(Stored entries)

/-- CLEAR_SITE: refused in MAP_ACTIVE and for an index above 63; else the site is UNUSED with the values of an undefined site, its
record and the verdicts of its range are emptied with every site they reach, and nothing else changes. The model's choice (log
entry 15): a site that is reached empties the sites that its own pins reach. -/
def Obligations.ClearSiteUndefines : Prop :=
  ∀ (s : State) (site : Byte), portFree s.cell →
    (s.map.mode = .active → exec (.clearSite .cell site) s = .next (s.withReply .cell 0x13 .mapState [])) ∧
    (s.map.mode = .edit →
      if 63 < site.toNat then exec (.clearSite .cell site) s = .next (s.withReply .cell 0x13 .range [])
      else
        ∃ t : State, exec (.clearSite .cell site) s = .next t ∧
          t = { s with map := { s.map with sites := t.map.sites }, records := t.records,
                       verdicts := t.verdicts }.withReply .cell 0x13 .ok [] ∧
          t.site site.toNat =
            { state := .unused, x := 0, y := 0, toolCode := 0, firstPin := 0, pinCount := 0, contactLimit := 0,
              seatDepth := 100, seatTolerance := 0, holder := none, prior := none } ∧
          (∀ i, i ≠ site.toNat → t.site i = s.site i) ∧
          Emptied s (pinSpan (s.site site.toNat)) (some site.toNat) s t)

/-- WRITE_PINS: refused in MAP_ACTIVE, and whole for a count, a run of indices or an entry out of range; else the entries stand in
order from the first index, the written pins and every site they reach are emptied, and nothing else changes. The model's
choice (log entry 15): a site that is reached empties the sites that its own pins reach. -/
def Obligations.WritePinsStores : Prop :=
  ∀ (s : State) (first : Half) (count : Byte) (entries : List PinEntry), portFree s.cell →
    entries.length = count.toNat → entries.length ≤ 31 →
    (s.map.mode = .active → exec (.writePins .cell first count entries) s = .next (s.withReply .cell 0x14 .mapState [])) ∧
    (s.map.mode = .edit →
      (count.toNat = 0 ∨ 16 < count.toNat ∨ 4095 < first.toNat + count.toNat - 1 ∨
        (∃ e ∈ entries, 15 < e.lane.toNat ∨ 3 < e.pinType.toNat ∨ 7 < e.holeClass.toNat ∨ 2000 < e.entryOffset.toNat) →
        exec (.writePins .cell first count entries) s = .next (s.withReply .cell 0x14 .range [])) ∧
      (1 ≤ count.toNat → count.toNat ≤ 16 → first.toNat + count.toNat - 1 ≤ 4095 →
        (∀ e ∈ entries, e.lane.toNat ≤ 15 ∧ e.pinType.toNat ≤ 3 ∧ e.holeClass.toNat ≤ 7 ∧ e.entryOffset.toNat ≤ 2000) →
        ∃ t : State, exec (.writePins .cell first count entries) s = .next t ∧
          t = { s with map := { s.map with pins := t.map.pins }, records := t.records,
                       verdicts := t.verdicts }.withReply .cell 0x14 .ok [] ∧
          (∀ k e, entries[k]? = some e → t.pin (first.toNat + k) =
            { live := decide (e.live ≠ (0 : Byte)), lane := e.lane.toNat, pinType := e.pinType.toNat,
              holeClass := e.holeClass.toNat, entryOffset := e.entryOffset.toNat, row := e.row.toNat,
              column := e.column.toNat }) ∧
          (∀ k, ¬ inSpan (first.toNat, entries.length) k → t.pin k = s.pin k) ∧
          Emptied s (first.toNat, entries.length) none s t))

/-- SET_KEEPOUT: refused in MAP_ACTIVE; stores the distance, and stores 20000 for a greater one, with the applied value in the
reply. -/
def Obligations.KeepoutStored : Prop :=
  ∀ (s : State) (distance : Half), portFree s.cell →
    exec (.setKeepout .cell distance) s = .next
      (if s.map.mode = .active then s.withReply .cell 0x15 .mapState []
       else if distance.toNat ≤ 20000 then
         { s with map := { s.map with keepOut := distance.toNat } }.withReply .cell 0x15 .ok []
       else { s with map := { s.map with keepOut := 20000 } }.withReply .cell 0x15 .okClamped [0x20, 0x4E])

/-- MAP_ACTIVATE: refused in MAP_ACTIVE, then for a FORCE_ON override, then INVALID_MAP naming the first defined site that fails a
check, the check and the overlapping site; else the map is active under a generation one higher, and nothing else changes. The
model's choice: 255 stands for no overlapping site (log entry 9), and the widths of the OK payload (log entry 12). -/
def Obligations.ActivationJudged : Prop :=
  ∀ (s : State), portFree s.cell →
    (s.map.mode = .active → exec (.mapActivate .cell) s = .next (s.withReply .cell 0x11 .mapState [])) ∧
    (s.map.mode = .edit → (s.headA.lines.override = .forceOn ∨ s.headB.lines.override = .forceOn) →
      exec (.mapActivate .cell) s = .next (s.withReply .cell 0x11 .lineForced [])) ∧
    (s.map.mode = .edit → s.headA.lines.override ≠ .forceOn → s.headB.lines.override ≠ .forceOn →
      (∀ i check other, definedAt s i → (∀ j, j < i → definedAt s j → SitePasses s j) → SiteFails s i check other →
        exec (.mapActivate .cell) s = .next
          (s.withReply .cell 0x11 .invalidMap (u8 i ++ u8 (mapCheckCode check) ++ u8 (other.getD 255)))) ∧
      ((∀ i, definedAt s i → SitePasses s i) →
        exec (.mapActivate .cell) s = .next
          ({ s with map := { s.map with mode := .active, generation := s.map.generation + 1 } }.withReply .cell 0x11 .ok
            (le16 (s.map.generation + 1) ++
              u8 ((List.range 64).countP (fun i => decide ((s.site i).state ≠ SiteState.unused)))))))
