/-! ## What the updates of a head write -/

@[simp] theorem State.modHead_head (s : State) (h : Head) (f : HeadUnit → HeadUnit) :
    (s.modHead h f).head h = f (s.head h) := by cases h <;> rfl

theorem State.head_modHead (s : State) (h k : Head) (f : HeadUnit → HeadUnit) :
    (s.modHead h f).head k = if k = h then f (s.head k) else s.head k := by cases h <;> cases k <;> rfl

@[simp] theorem State.setEngine_head (s : State) (h : Head) (e : Engine) :
    (s.setEngine h e).head h = { s.head h with engine := e } := by cases h <;> rfl

@[simp] theorem State.setClaim_head (s : State) (h : Head) (c : Option Claim) :
    (s.setClaim h c).head h = { s.head h with claim := c } := by cases h <;> rfl

@[simp] theorem State.setWaiting_head (s : State) (h : Head) (w : Option Wait) :
    (s.setWaiting h w).head h = { s.head h with waiting := w } := by cases h <;> rfl

@[simp] theorem State.modLines_head (s : State) (h : Head) (f : Lines → Lines) :
    (s.modLines h f).head h = { s.head h with lines := f (s.head h).lines } := by cases h <;> rfl

@[simp] theorem State.setSilence_head (s : State) (h : Head) (t : Option Nat) :
    (s.setSilence h t).head h = { s.head h with link := { (s.head h).link with silence := t } } := by
  cases h <;> rfl

@[simp] theorem State.linkIdle_head (s : State) (h : Head) :
    (s.linkIdle h).head h = { s.head h with link := { (s.head h).link with awaitIdle := false } } := by
  cases h <;> rfl

@[simp] theorem State.assertStop_head (s : State) (h : Head) :
    (s.assertStop h).head h =
      { s.head h with lines := { (s.head h).lines with stop := true, override := .engine } } := by
  cases h <;> rfl

@[simp] theorem State.releaseStop_head (s : State) (h : Head) :
    (s.releaseStop h).head h = { s.head h with lines := { (s.head h).lines with stop := false } } := by
  cases h <;> rfl

@[simp] theorem State.toIdle_head (s : State) (h : Head) :
    (s.toIdle h).head h =
      { s.head h with engine := .idle, link := { (s.head h).link with silence := none } } := by
  cases h <;> rfl

@[simp] theorem State.markDue_head (s : State) (h : Head) :
    (s.markDue h).head h =
      { s.head h with waiting := (s.head h).waiting.map (fun w => { w with due := true }) } := by
  cases h <;> rfl

/-! ## What the updates of a port write -/

@[simp] theorem State.modPort_port (s : State) (p : Port) (f : PortUnit → PortUnit) :
    (s.modPort p f).port p = f (s.port p) := by cases p <;> rfl

theorem State.port_modPort (s : State) (p q : Port) (f : PortUnit → PortUnit) :
    (s.modPort p f).port q = if q = p then f (s.port q) else s.port q := by cases p <;> cases q <;> rfl

@[simp] theorem State.answer_port (s : State) (p : Port) (code : Byte) (status : Status) (payload : List Byte) :
    (s.answer p code status payload).port p =
      { s.port p with reply := some { code := code, status := status, more := false, payload := payload } } := by
  cases p <;> rfl

@[simp] theorem State.endReception_port (s : State) (p : Port) :
    (s.endReception p).port p = { s.port p with reception := none } := by cases p <;> rfl

@[simp] theorem State.beginTransaction_port (s : State) (p : Port) :
    (s.beginTransaction p).port p =
      { s.port p with discarded := (s.port p).discarded || leftShort (s.port p), reception := none } := by
  cases p <;> rfl

@[simp] theorem State.postTo_port (s : State) (p : Port) (n : Notice) :
    (s.postTo p n).port p = { s.port p with queue := arrive (s.port p).queue n } := by cases p <;> rfl

/-- A notice for a head arrives at that head's port. -/
theorem State.postHead_port (s : State) (h : Head) (n : Notice) :
    (s.postHead h n).port (headPort h) =
      { s.port (headPort h) with queue := arrive (s.port (headPort h)).queue n } := by
  cases h <;> rfl

/-- A notice for a head arrives at the Cell Port. -/
theorem State.postHead_cell (s : State) (h : Head) (n : Notice) :
    (s.postHead h n).cell = { s.cell with queue := arrive s.cell.queue n } := by cases h <;> rfl

/-- A notice for a head leaves the other head's port as it was. -/
theorem State.postHead_port_other (s : State) (h : Head) (n : Notice) :
    (s.postHead h n).port (headPort (otherHead h)) = s.port (headPort (otherHead h)) := by cases h <;> rfl

/-- Answering in a transaction of its own is the form that the statements name. -/
theorem State.answer_beginTransaction (s : State) (p : Port) (code : Byte) (status : Status) (payload : List Byte) :
    (s.beginTransaction p).answer p code status payload = s.withReply p code status payload := by cases p <;> rfl

/-- Answering a frame of bytes, which is in reception no more. -/
theorem State.answer_endReception (s : State) (p : Port) (code : Byte) (status : Status) (payload : List Byte) :
    (s.endReception p).answer p code status payload = (s.endReception p).withReply p code status payload := by
  cases p <;> simp [State.answer, State.withReply, State.endReception, State.modPort, leftShort]

/-- A frame that has just left reception left nothing short. -/
theorem State.beginTransaction_endReception (s : State) (p : Port) :
    (s.endReception p).beginTransaction p = s.endReception p := by
  cases p <;> simp [State.beginTransaction, State.endReception, State.modPort, leftShort]

/-- Where nothing was left short, a transaction of its own only clears the reception. -/
theorem State.beginTransaction_of_not_leftShort (s : State) (p : Port) (h : leftShort (s.port p) = false) :
    s.beginTransaction p = s.endReception p := by
  cases p <;> simp_all [State.beginTransaction, State.endReception, State.modPort, State.port]

/-! ## Updates of the map, of the records and of the slots -/

@[simp] theorem State.setSite_pending (s : State) (i : Nat) (x : Site) : (s.setSite i x).pending = s.pending := rfl
@[simp] theorem State.setSite_library (s : State) (i : Nat) (x : Site) : (s.setSite i x).library = s.library := rfl
@[simp] theorem State.setSite_keep (s : State) (i : Nat) (x : Site) : (s.setSite i x).keep = s.keep := rfl
@[simp] theorem State.setSite_headA (s : State) (i : Nat) (x : Site) : (s.setSite i x).headA = s.headA := rfl
@[simp] theorem State.setSite_headB (s : State) (i : Nat) (x : Site) : (s.setSite i x).headB = s.headB := rfl
@[simp] theorem State.setSite_records (s : State) (i : Nat) (x : Site) : (s.setSite i x).records = s.records := rfl
@[simp] theorem State.setSite_verdicts (s : State) (i : Nat) (x : Site) : (s.setSite i x).verdicts = s.verdicts := rfl
@[simp] theorem State.setSite_slot0 (s : State) (i : Nat) (x : Site) : (s.setSite i x).slot0 = s.slot0 := rfl
@[simp] theorem State.setSite_slot1 (s : State) (i : Nat) (x : Site) : (s.setSite i x).slot1 = s.slot1 := rfl
@[simp] theorem State.setSite_cell (s : State) (i : Nat) (x : Site) : (s.setSite i x).cell = s.cell := rfl
@[simp] theorem State.setSite_portA (s : State) (i : Nat) (x : Site) : (s.setSite i x).portA = s.portA := rfl
@[simp] theorem State.setSite_portB (s : State) (i : Nat) (x : Site) : (s.setSite i x).portB = s.portB := rfl
@[simp] theorem State.setSite_blockSize (s : State) (i : Nat) (x : Site) :
    (s.setSite i x).blockSize = s.blockSize :=
  rfl
@[simp] theorem State.setSite_map_mode (s : State) (i : Nat) (x : Site) : (s.setSite i x).map.mode = s.map.mode := rfl
@[simp] theorem State.setSite_map_generation (s : State) (i : Nat) (x : Site) :
    (s.setSite i x).map.generation = s.map.generation :=
  rfl
@[simp] theorem State.setSite_map_keepOut (s : State) (i : Nat) (x : Site) :
    (s.setSite i x).map.keepOut = s.map.keepOut :=
  rfl
@[simp] theorem State.setSite_map_pins (s : State) (i : Nat) (x : Site) : (s.setSite i x).map.pins = s.map.pins := rfl
@[simp] theorem State.setSite_map_locks (s : State) (i : Nat) (x : Site) :
    (s.setSite i x).map.locks = s.map.locks :=
  rfl
@[simp] theorem State.setSite_head (s : State) (i : Nat) (x : Site) (k : Head) :
    (s.setSite i x).head k = s.head k :=
  by cases k <;> rfl
@[simp] theorem State.setSite_port (s : State) (i : Nat) (x : Site) (p : Port) :
    (s.setSite i x).port p = s.port p :=
  by cases p <;> rfl
@[simp] theorem State.setSite_pin (s : State) (i : Nat) (x : Site) (j : Nat) : (s.setSite i x).pin j = s.pin j := rfl
@[simp] theorem State.setSite_record (s : State) (i : Nat) (x : Site) (j : Nat) :
    (s.setSite i x).record j = s.record j :=
  rfl
@[simp] theorem State.setSite_verdict (s : State) (i : Nat) (x : Site) (j : Nat) :
    (s.setSite i x).verdict j = s.verdict j :=
  rfl
@[simp] theorem State.setSite_slot (s : State) (i : Nat) (x : Site) (j : Nat) : (s.setSite i x).slot j = s.slot j := rfl
@[simp] theorem State.setSite_locked (s : State) (i : Nat) (x : Site) (j : Nat) :
    (s.setSite i x).locked j = s.locked j :=
  rfl

@[simp] theorem State.setLock_pending (s : State) (i : Nat) (b : Bool) : (s.setLock i b).pending = s.pending := rfl
@[simp] theorem State.setLock_library (s : State) (i : Nat) (b : Bool) : (s.setLock i b).library = s.library := rfl
@[simp] theorem State.setLock_keep (s : State) (i : Nat) (b : Bool) : (s.setLock i b).keep = s.keep := rfl
@[simp] theorem State.setLock_headA (s : State) (i : Nat) (b : Bool) : (s.setLock i b).headA = s.headA := rfl
@[simp] theorem State.setLock_headB (s : State) (i : Nat) (b : Bool) : (s.setLock i b).headB = s.headB := rfl
@[simp] theorem State.setLock_records (s : State) (i : Nat) (b : Bool) : (s.setLock i b).records = s.records := rfl
@[simp] theorem State.setLock_verdicts (s : State) (i : Nat) (b : Bool) : (s.setLock i b).verdicts = s.verdicts := rfl
@[simp] theorem State.setLock_slot0 (s : State) (i : Nat) (b : Bool) : (s.setLock i b).slot0 = s.slot0 := rfl
@[simp] theorem State.setLock_slot1 (s : State) (i : Nat) (b : Bool) : (s.setLock i b).slot1 = s.slot1 := rfl
@[simp] theorem State.setLock_cell (s : State) (i : Nat) (b : Bool) : (s.setLock i b).cell = s.cell := rfl
@[simp] theorem State.setLock_portA (s : State) (i : Nat) (b : Bool) : (s.setLock i b).portA = s.portA := rfl
@[simp] theorem State.setLock_portB (s : State) (i : Nat) (b : Bool) : (s.setLock i b).portB = s.portB := rfl
@[simp] theorem State.setLock_blockSize (s : State) (i : Nat) (b : Bool) :
    (s.setLock i b).blockSize = s.blockSize :=
  rfl
@[simp] theorem State.setLock_map_mode (s : State) (i : Nat) (b : Bool) : (s.setLock i b).map.mode = s.map.mode := rfl
@[simp] theorem State.setLock_map_generation (s : State) (i : Nat) (b : Bool) :
    (s.setLock i b).map.generation = s.map.generation :=
  rfl
@[simp] theorem State.setLock_map_keepOut (s : State) (i : Nat) (b : Bool) :
    (s.setLock i b).map.keepOut = s.map.keepOut :=
  rfl
@[simp] theorem State.setLock_map_pins (s : State) (i : Nat) (b : Bool) : (s.setLock i b).map.pins = s.map.pins := rfl
@[simp] theorem State.setLock_map_sites (s : State) (i : Nat) (b : Bool) :
    (s.setLock i b).map.sites = s.map.sites :=
  rfl
@[simp] theorem State.setLock_head (s : State) (i : Nat) (b : Bool) (k : Head) :
    (s.setLock i b).head k = s.head k :=
  by cases k <;> rfl
@[simp] theorem State.setLock_port (s : State) (i : Nat) (b : Bool) (p : Port) :
    (s.setLock i b).port p = s.port p :=
  by cases p <;> rfl
@[simp] theorem State.setLock_pin (s : State) (i : Nat) (b : Bool) (j : Nat) : (s.setLock i b).pin j = s.pin j := rfl
@[simp] theorem State.setLock_record (s : State) (i : Nat) (b : Bool) (j : Nat) :
    (s.setLock i b).record j = s.record j :=
  rfl
@[simp] theorem State.setLock_verdict (s : State) (i : Nat) (b : Bool) (j : Nat) :
    (s.setLock i b).verdict j = s.verdict j :=
  rfl
@[simp] theorem State.setLock_slot (s : State) (i : Nat) (b : Bool) (j : Nat) : (s.setLock i b).slot j = s.slot j := rfl
@[simp] theorem State.setLock_site (s : State) (i : Nat) (b : Bool) (j : Nat) : (s.setLock i b).site j = s.site j := rfl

▶ **The task**: Check each line above for the word "PortUnit" and copy every line that has it.

▶ **Written solution**:
@[simp] theorem State.modPort_port (s : State) (p : Port) (f : PortUnit → PortUnit) :
theorem State.port_modPort (s : State) (p q : Port) (f : PortUnit → PortUnit) :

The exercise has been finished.